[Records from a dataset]
------

-- ==== Sys2Proof/CommandForms.lean ====
section
/-!
DEFINITION. The bodies of host commands as the host sends them, written from the tables of the specification (R164,
R165 and each command's own rule), and which of them are in range (R128), in the terms of the statements. Nothing
in Machine uses this file.
-/
namespace Sys2Proof.Machine

/-! ### The forms (R164, R165) -/

/-- A word between two numbers. -/
def within (lo hi : Nat) (w : Word) : Prop := lo ≤ w.toNat ∧ w.toNat ≤ hi

/-- R164: a key, with `unused` in the half that an odd length leaves. -/
def keyForm (unused : Byte) (k : Key) : List Word := word k.length :: packBytes unused k

/-- R165: a list, preceded by its count. -/
def listForm (f : α → List Word) (xs : List α) : List Word := word xs.length :: (xs.map f).flatten

/-- R165: a field that may be absent. -/
def presenceForm (f : α → List Word) : Option α → List Word
  | none => [0]
  | some a => 1 :: f a

/-- R15: a designation by slot and serial, or by key. -/
def designationForm (unused : Byte) : Designation → List Word
  | .ref q => 1 :: word q.slot :: words32 q.serial
  | .key k => 2 :: keyForm unused k

/-- R12: an item definition with the words of its destination and hold as they are sent. -/
def sentItem (unused : Byte) (key : Key) (destination : Word) (hold : Option Word) (tag : Option Word32) : List Word :=
  keyForm unused key ++ [destination] ++ presenceForm (fun h => [h]) hold ++ presenceForm words32 tag

/-- R12: an item definition. -/
def itemForm (unused : Byte) (d : ItemDefinition) : List Word :=
  sentItem unused d.key (word d.destination.val) (d.hold.map word) d.hostTag

/-- R16: the guard of AMEND ITEM, a revision or ANY. -/
def guardForm : Option (BitVec 16) → List Word
  | some v => [1, v]
  | none => [2]

/-- R16: a change: its kind, and SET with the value or CLEAR. -/
def changeForm : Change → List Word
  | .destination g => [1, word g.val]
  | .setHold n => [2, 1, word n]
  | .clearHold => [2, 2]
  | .setTag t => 3 :: 1 :: words32 t
  | .clearTag => [3, 2]

/-- R16: which of the three a change names. -/
def Change.named : Change → Nat
  | .destination _ => 1
  | .setHold _ | .clearHold => 2
  | .setTag _ | .clearTag => 3

/-- R165: a key pattern as it is sent, 0 in a position for ANY. -/
def sentPattern (positions : List Word) (minLength maxLength : Word) : List Word :=
  word positions.length :: positions ++ [minLength, maxLength]

/-- R67: a key pattern. -/
def patternForm (p : KeyPattern) : List Word :=
  sentPattern (p.positions.map fun b => word ((b.map BitVec.toNat).getD 0)) (word p.minLength) (word p.maxLength)

/-- R67: a key pattern that is not valid. -/
def patternFails (positions : List Word) (minLength maxLength : Word) : Prop :=
  20 < positions.length ∨ (∃ b ∈ positions, b ≠ 0 ∧ ¬within 33 126 b) ∨ ¬within 4 20 minLength ∨
    ¬within 4 20 maxLength ∨ maxLength.toNat < minLength.toNat

/-- R137: a view. -/
def viewForm : View → List Word
  | .key => [1]
  | .state k => [2, word (stateNumber k)]
  | .expected k => [3, word (outletNumber k)]
  | .expectedBin l => [4, word l.val]
  | .content k => [5, word (outletNumber k)]

/-- R138: a placement. -/
def placementForm (unused : Byte) : Placement → List Word
  | .first => [1]
  | .last => [2]
  | .atRecord d => 3 :: designationForm unused d
  | .atKey k => 4 :: keyForm unused k

/-- R114: a parameter: its kind and its value. -/
def parameterForm : Parameter → List Word
  | .decisionWindow n => [1, word n]
  | .reviseWindow n => [2, word n]
  | .lapLimit n => [3, word n]
  | .holdGroup g => [4, word g.val]

/-- R114: which of the four a parameter names. -/
def Parameter.named : Parameter → Nat
  | .decisionWindow _ => 1
  | .reviseWindow _ => 2
  | .lapLimit _ => 3
  | .holdGroup _ => 4

/-- R143: the test of a field that may be absent. -/
def fieldTestForm (f : α → List Word) : FieldTest α → List Word
  | .absent => [1]
  | .present => [2]
  | .value v => 3 :: f v

/-- R143: a condition of SEARCH. -/
def conditionForm : Condition → List Word
  | .key p => 1 :: patternForm p
  | .state ks => 2 :: listForm (fun k => [word (stateNumber k)]) ks
  | .origin fromRule => [3, if fromRule then 2 else 1]
  | .ruleNumber n => [4, word n.val]
  | .destination g => [5, word g.val]
  | .hold t => 6 :: fieldTestForm (fun n => [word n]) t
  | .hostTag t => 7 :: fieldTestForm words32 t
  | .lane l => [8, word l.val]
  | .laps n => [9, word n]
  | .stray => [10]
  | .pending => [11]

/-- Whether the counts of a condition fit their words. -/
def Condition.sendable : Condition → Prop
  | .key p => p.positions.length < 65536
  | .state ks => ks.length < 65536
  | _ => True

/-- R143: which of the eleven a condition names. -/
def Condition.named : Condition → Nat
  | .key _ => 1
  | .state _ => 2
  | .origin _ => 3
  | .ruleNumber _ => 4
  | .destination _ => 5
  | .hold _ => 6
  | .hostTag _ => 7
  | .lane _ => 8
  | .laps _ => 9
  | .stray => 10
  | .pending => 11

/-- R165: the body of a command frame. -/
def HostCommand.form (unused : Byte) : HostCommand → List Word
  | .createItem d => itemForm unused d
  | .loadManifest items => listForm (itemForm unused) items
  | .readItem d | .restoreItem d => designationForm unused d
  | .readItemByCursor c step access =>
    [3, word c.val,
      match step with
      | .next => 1
      | .prev => 2
      | .hold => 3,
      match access with
      | .read => 1
      | .skip => 2]
  | .amendItem a =>
    designationForm unused a.designation ++ guardForm a.guardRevision ++ listForm changeForm a.changes
  | .retireItem d force => designationForm unused d ++ [if force then 1 else 0]
  | .defineOutlet k l capacity => [word (outletNumber k), word l.val, word capacity]
  | .undefineOutlet k | .closeOutlet k | .openOutlet k | .clearOutlet k => [word (outletNumber k)]
  | .setCapacity k capacity => [word (outletNumber k), word capacity]
  | .readOutlet (.outlet k) => [1, word (outletNumber k)]
  | .readOutlet (.bin l) => [2, word l.val]
  | .defineGroup g members policy overflow =>
    word (groupNumber g) :: listForm (fun k => [word (outletNumber k)]) members ++
      [match policy with
        | .first => 1
        | .rotate => 2
        | .least => 3] ++ presenceForm (fun h => [word (groupNumber h)]) overflow
  | .readGroup g => [word (groupNumber g)]
  | .writeRule n e =>
    [word n.val, if e.enabled then 1 else 0] ++ patternForm e.pattern ++ [word e.priority, word e.group.val]
  | .readRule n => [word n.val]
  | .startLane l | .stopLane l | .readLane l => [word l.val]
  | .setLaneParameters l ps => word l.val :: listForm parameterForm ps
  | .setCursor c v p => word c.val :: viewForm v ++ placementForm unused p
  | .search q =>
    [word q.cursor.val, if q.startNext then 1 else 2, word q.limit] ++ listForm conditionForm q.conditions
  | .takeAttention urgentOnly | .peekAttention urgentOnly => [if urgentOnly then 2 else 1]
  | .resetDirectory => []

/-! ### The ranges (R128) -/

/-- R5: a designation in range. A key of any length that its length word can give is judged afterwards. -/
def Designation.inRange : Designation → Prop
  | .ref q => q.slot < 8192 ∧ q.serial ≠ 0
  | .key k => k.length < 65536

/-- R12: an item definition in range. -/
def ItemDefinition.inRange (d : ItemDefinition) : Prop :=
  d.key.length < 65536 ∧ ∀ h, d.hold = some h → 1 ≤ h ∧ h ≤ 15

/-- R67: a key pattern that is valid. -/
def KeyPattern.valid (p : KeyPattern) : Prop :=
  p.positions.length ≤ 20 ∧ (∀ b : Byte, some b ∈ p.positions → 33 ≤ b.toNat ∧ b.toNat ≤ 126) ∧
    4 ≤ p.minLength ∧ p.minLength ≤ p.maxLength ∧ p.maxLength ≤ 20

/-- Names of changes or parameters that pass: at least one, and none twice where a repetition is refused (log entry
6). -/
def namesPass (code : Byte) (names : List Nat) : Prop :=
  names ≠ [] ∧ names.length < 65536 ∧ (names.Nodup ∨ Config.repeatedNameRefused code = false)

/-- R128, first class: the arguments of a command are in their ranges, and their combination is allowed. -/
def HostCommand.inRange : HostCommand → Prop
  | .createItem d => d.inRange
  | .loadManifest items => items ≠ [] ∧ items.length ≤ 12 ∧ ∀ d ∈ items, d.inRange
  | .readItem d | .restoreItem d | .retireItem d _ => d.inRange
  | .amendItem a =>
    a.designation.inRange ∧ (∀ n, .setHold n ∈ a.changes → 1 ≤ n ∧ n ≤ 15) ∧
      namesPass 0x04 (a.changes.map Change.named)
  | .defineOutlet _ _ capacity | .setCapacity _ capacity => 1 ≤ capacity ∧ capacity ≤ 4095
  | .defineGroup g members _ overflow => (members.Pairwise fun a b => a < b) ∧ overflow ≠ some g
  | .writeRule _ e => e.pattern.valid ∧ e.priority ≤ 15
  | .setLaneParameters _ ps =>
    (∀ p ∈ ps, match p with
      | .decisionWindow n => 100 ≤ n ∧ n ≤ 20000
      | .reviseWindow n => 100 ≤ n ∧ n ≤ 50000
      | .lapLimit n => 1 ≤ n ∧ n ≤ 7
      | .holdGroup _ => True) ∧ namesPass 0x15 (ps.map Parameter.named)
  | .setCursor _ _ (.atRecord d) => d.inRange
  | .setCursor _ v (.atKey k) => k.length < 65536 ∧ (v = .key ∨ ∃ s, v = .state s)
  | .search q =>
    1 ≤ q.limit ∧ q.limit ≤ 8192 ∧ (q.conditions.map Condition.named).Nodup ∧
      ∀ c ∈ q.conditions, match c with
        | .key p => p.valid
        | .state ks => ks ≠ [] ∧ ks.Nodup
        | .hold (.value n) => 1 ≤ n ∧ n ≤ 15
        | .laps n => n ≤ 7
        | _ => True
  | _ => True

/-- R128, second class: the keys that a command carries. -/
def HostCommand.keysSent : HostCommand → List Key
  | .createItem d => [d.key]
  | .loadManifest items => items.map (·.key)
  | .readItem (.key k) | .restoreItem (.key k) | .retireItem (.key k) _ => [k]
  | .amendItem a => match a.designation with
    | .key k => [k]
    | .ref _ => []
  | .setCursor _ _ (.atRecord (.key k)) | .setCursor _ _ (.atKey k) => [k]
  | _ => []

/-- R5: the words of a slot and a serial that are out of range. -/
def refOutOfRange : List Word → Prop
  | [slot, hi, lo] => 8192 ≤ slot.toNat ∨ hi = 0 ∧ lo = 0
  | _ => False

/-- R16: a change whose value is out of its range. -/
inductive ChangeOutOfRange : List Word → Prop
  | destination (w : Word) : 15 < w.toNat → ChangeOutOfRange [1, w]
  | hold (w : Word) : ¬within 1 15 w → ChangeOutOfRange [2, 1, w]

/-- R165: the words of a change up to a kind or form that is unknown, which takes the rest of the body. -/
inductive ChangeUnknown : List Word → Prop
  | kind (w : Word) : ¬within 1 3 w → ChangeUnknown [w]
  | form (k w : Word) : k = 2 ∨ k = 3 → ¬within 1 2 w → ChangeUnknown [k, w]

/-- R114: a parameter whose value is out of its range. -/
inductive ParameterOutOfRange : List Word → Prop
  | decisionWindow (w : Word) : ¬within 100 20000 w → ParameterOutOfRange [1, w]
  | reviseWindow (w : Word) : ¬within 100 50000 w → ParameterOutOfRange [2, w]
  | lapLimit (w : Word) : ¬within 1 7 w → ParameterOutOfRange [3, w]
  | holdGroup (w : Word) : 15 < w.toNat → ParameterOutOfRange [4, w]

/-- R143: a condition whose value is out of its range. -/
inductive ConditionOutOfRange : List Word → Prop
  | pattern (positions : List Word) (lo hi : Word) :
    positions.length < 65536 → patternFails positions lo hi → ConditionOutOfRange (1 :: sentPattern positions lo hi)
  | states (ks : List StateKind) :
    ks.length < 65536 → ks = [] ∨ ¬ks.Nodup → ConditionOutOfRange (conditionForm (.state ks))
  | ruleNumber (w : Word) : 127 < w.toNat → ConditionOutOfRange [4, w]
  | destination (w : Word) : 15 < w.toNat → ConditionOutOfRange [5, w]
  | hold (w : Word) : ¬within 1 15 w → ConditionOutOfRange [6, 3, w]
  | lane (w : Word) : 3 < w.toNat → ConditionOutOfRange [8, w]
  | laps (w : Word) : 7 < w.toNat → ConditionOutOfRange [9, w]

/-- R165: the words of a condition up to a kind that is unknown, which takes the rest of the body. -/
inductive ConditionUnknown : List Word → Prop
  | kind (w : Word) : ¬within 1 11 w → ConditionUnknown [w]
  | state (n : Word) (pre : List StateKind) (w : Word) :
    pre.length < n.toNat → ¬within 1 5 w → ConditionUnknown (2 :: n :: pre.map (fun k => word (stateNumber k)) ++ [w])
  | origin (w : Word) : ¬within 1 2 w → ConditionUnknown [3, w]
  | test (k w : Word) : k = 6 ∨ k = 7 → ¬within 1 3 w → ConditionUnknown [k, w]

/-- R137, R138: a view whose number is out of its range. -/
inductive ViewOutOfRange : List Word → Prop
  | expected (w : Word) : ¬within 1 48 w → ViewOutOfRange [3, w]
  | expectedBin (w : Word) : 3 < w.toNat → ViewOutOfRange [4, w]
  | content (w : Word) : ¬within 1 48 w → ViewOutOfRange [5, w]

------

Using the records above, please retype only the run of lines from the line holding "ConditionUnknown [k, w]" through the last line, both ends included.

§ **ANSWER AREA**:
  | test (k w : Word) : k = 6 ∨ k = 7 → ¬within 1 3 w → ConditionUnknown [k, w]

/-- R137, R138: a view whose number is out of its range. -/
inductive ViewOutOfRange : List Word → Prop
  | expected (w : Word) : ¬within 1 48 w → ViewOutOfRange [3, w]
  | expectedBin (w : Word) : 3 < w.toNat → ViewOutOfRange [4, w]
  | content (w : Word) : ¬within 1 48 w → ViewOutOfRange [5, w]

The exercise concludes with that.